▶ What you will do: From the data below, return all lines holding the string "DecTable".

▶ The input:
• • • •
-- ==== Sys2Proof/Decode.lean ====
section
/-! DEFINITION. Decoding of 64-bit instruction words (R221 to R231, R248 to R260) and, after it, their
encoding. `decodeWord` is total: it gives an instruction, a pair, or the name of the reason it does not
(R258, R462, R463). -/

namespace Sys2Proof

/-! ### Decode tables (R238 to R241, R259, R470) -/

/-- The operations that map 2 does not name (R259). -/
def map2New (c : Nat) : Bool :=
  (0x115 ≤ c && c ≤ 0x11C) || (0x19E ≤ c && c ≤ 0x1A0) || c == 0x247 || c == 0x251 ||
  (0x280 ≤ c && c ≤ 0x283) || c == 0x287 || c == 0x288 || c == 0x28A

/-- Map 2 (R259). -/
def map2 (c : Nat) : Option Nat :=
  if (0x180 ≤ c && c ≤ 0x1A3) || (0x240 ≤ c && c ≤ 0x251) then none
  else
    let o := if 0x140 ≤ c && c ≤ 0x163 then c + 0x40
      else if 0x300 ≤ c && c ≤ 0x311 then c - 0xC0
      else if c == 0x08F then 0x0A7
      else if c == 0x0A7 then 0x08F
      else c
    if !assigned o || map2New o then none else some o

/-- A decode table: map 3, map 2, or the entries of a loaded table as read at placement (R239, R241);
`dead` decodes nothing (MAPSEL 0b00, entry 12). -/
inductive DecTable where
  | map3 | map2 | loaded (l : List (BitVec 16)) | dead
  deriving DecidableEq, Repr, Inhabited

/-- The operation number that a table's entry names, if any (R238, R258, R470). -/
def DecTable.look (t : DecTable) (c : Nat) : Option Nat :=
  match t with
  | .map3 => if assigned c then some c else none
  | .map2 => Sys2Proof.map2 c
  | .dead => none
  | .loaded l =>
    let e := l.getD c 0
    let o := (e.extractLsb' 0 10).toNat
    if e.getLsbD 15 && e.extractLsb' 10 5 == 0 && assigned o && (0x080 ≤ c || o < 0x040) then some o else none

/-! ### Decoding of forms V, S, X, C, P (R225, R227, R248, R261) -/

/-- Decodes the operands of form V, S and X in a full word (R225, R248, R261, R262, R463). B is ignored in
the immediate form (R221). There a one-source conversion takes the immediate that its row of R223 gives, and any
other one-source operation, VOTE among them, reads A (R261; entry 14). SB says that B names a scalar (R225), which it does in form S
whatever SB holds. -/
def decV (o : OpInfo) (f : Fields) : Option VOp := do
  let m := f.m
  if m.getLsbD 20 then
    -- immediate form: every modifier takes code 0 (R223)
    if (o.imm == .none && !o.one && o.b != .no) || o.noDflt then none
    if o.imm == .pk && m.extractLsb' 16 4 != 0 then none
    let v := immFull o.imm .dflt (m.extractLsb' 0 20)
    let c := m.extractLsb' 0 8
    if o.one then
      if !fieldFits o.d f.d then none
      else if o.imm != .none then some { d := f.d, b := .imm v }
      else if !fieldFits o.b f.a then none
      else some { d := f.d, b := .reg f.a }
    else
      if !fieldFits o.d f.d || !fieldFits o.a f.a then none
      else if o.b == .no then some { d := f.d, a := f.a }
      else if o.c == .no then some { d := f.d, a := f.a, b := .imm v }
      else if fieldFits o.c c then some { d := f.d, a := f.a, b := .imm v, c := c } else none
  else
    let sb := m.getLsbD 19
    let c := m.extractLsb' 0 8
    if !fieldFits o.d f.d || !fieldFits o.c c then none
    let lut := o.own == .lut
    let ty ← if lut then some .dflt else tyOf (m.extractLsb' 13 4).toNat
    let rnd ← if o.own == .no then rndOf (m.extractLsb' 10 3).toNat else some .rn
    let k : BitVec 8 := if lut then m.extractLsb' 8 8
      else if o.own == .no then 0 else (m.extractLsb' 10 3).setWidth 8
    let sat := !lut && m.getLsbD 9
    let x := !lut && m.getLsbD 8
    if lut && m.extractLsb' 16 3 != 0 then none
    if !lut && m.extractLsb' 17 2 != 0 then none
    if !modOk o ty rnd sat x k then none
    if o.one then
      if f.b != 0 || !fieldFits o.b f.a then none
      else some { d := f.d, b := .reg f.a, c, ty, rnd, sat, x, k }
    else
      if !fieldFits o.a f.a then none
      if sb && o.sbOk then
        if f.b.toNat < 64 then
          some { d := f.d, a := f.a, b := .sreg (f.b.extractLsb' 0 6), c, ty, rnd, sat, x, k }
        else none
      else if fieldFits o.b f.b then some { d := f.d, a := f.a, b := .reg f.b, c, ty, rnd, sat, x, k }
      else none

/-- Decodes form C, and SCMP (R227, R248, R266, R268, R284). -/
def decC (o : OpInfo) (f : Fields) : Option COp := do
  let m := f.m
  if f.d.getLsbD 7 || !fieldFits o.a f.a then none
  let pd := f.d.extractLsb' 0 3
  let cond := condOf (f.d.extractLsb' 3 3)
  let u := f.d.getLsbD 6
  if m.getLsbD 20 then
    some { pd, cond, u, a := f.a, b := .imm (immFull o.imm .dflt (m.extractLsb' 0 20)) }
  else
    let ty ← tyOf (m.extractLsb' 13 4).toNat
    if m.extractLsb' 17 2 != 0 || m.extractLsb' 0 13 != 0 || !modOk o ty .rn false false 0 then none
    if m.getLsbD 19 && o.sbOk then
      if f.b.toNat < 64 then
        some { pd, cond, u, a := f.a, b := .sreg (f.b.extractLsb' 0 6), ty }
      else none
    else if fieldFits o.b f.b then some { pd, cond, u, a := f.a, b := .reg f.b, ty } else none

/-- Decodes form P (R248, R267). -/
def decP (o : OpInfo) (f : Fields) : Option POp :=
  if f.m != 0 || !fieldFits o.d f.d || !fieldFits .p f.a then none
  else if o.one then
    if f.b != 0 then none
    else some { d := f.d.extractLsb' 0 3, b := .inl (f.a.extractLsb' 0 3) }
  else if !fieldFits .p f.b then none
  else some { d := f.d.extractLsb' 0 3, a := f.a.extractLsb' 0 3, b := .inl (f.b.extractLsb' 0 3) }

/-! ### Decoding of form M (R228, R299, R301) -/

/-- Decodes form M (R228, R299, R301, R463, R467). -/
def decM (o : OpInfo) (f : Fields) : Option MOp := do
  let m := f.m
  if !fieldFits o.d f.d || !fieldFits o.a f.a then none
  if m.getLsbD 20 then
    let i : MOp := { d := f.d, a := f.a, off := .bytes (m.extractLsb' 0 20), c := immThird o (m.extractLsb' 0 20) }
    if memOk o i then some i else none
  else
    let scope ← scopeOf (m.extractLsb' 17 3)
    let ty ← tyOf (m.extractLsb' 13 4).toNat
    let i : MOp :=
      { d := f.d, a := f.a, off := .elems f.b, scope, ty, ord := ordOf (m.extractLsb' 11 2),
        y := m.extractLsb' 8 3, c := m.extractLsb' 0 8 }
    if memOk o i then some i else none

/-! ### Decoding of forms K, U and Z -/

/-- `some v` when all listed conditions hold. -/
def when' (c : Bool) (v : α) : Option α := if c then some v else none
• • • •
▶ Response box:
inductive DecTable where
def DecTable.look (t : DecTable) (c : Nat) : Option Nat :=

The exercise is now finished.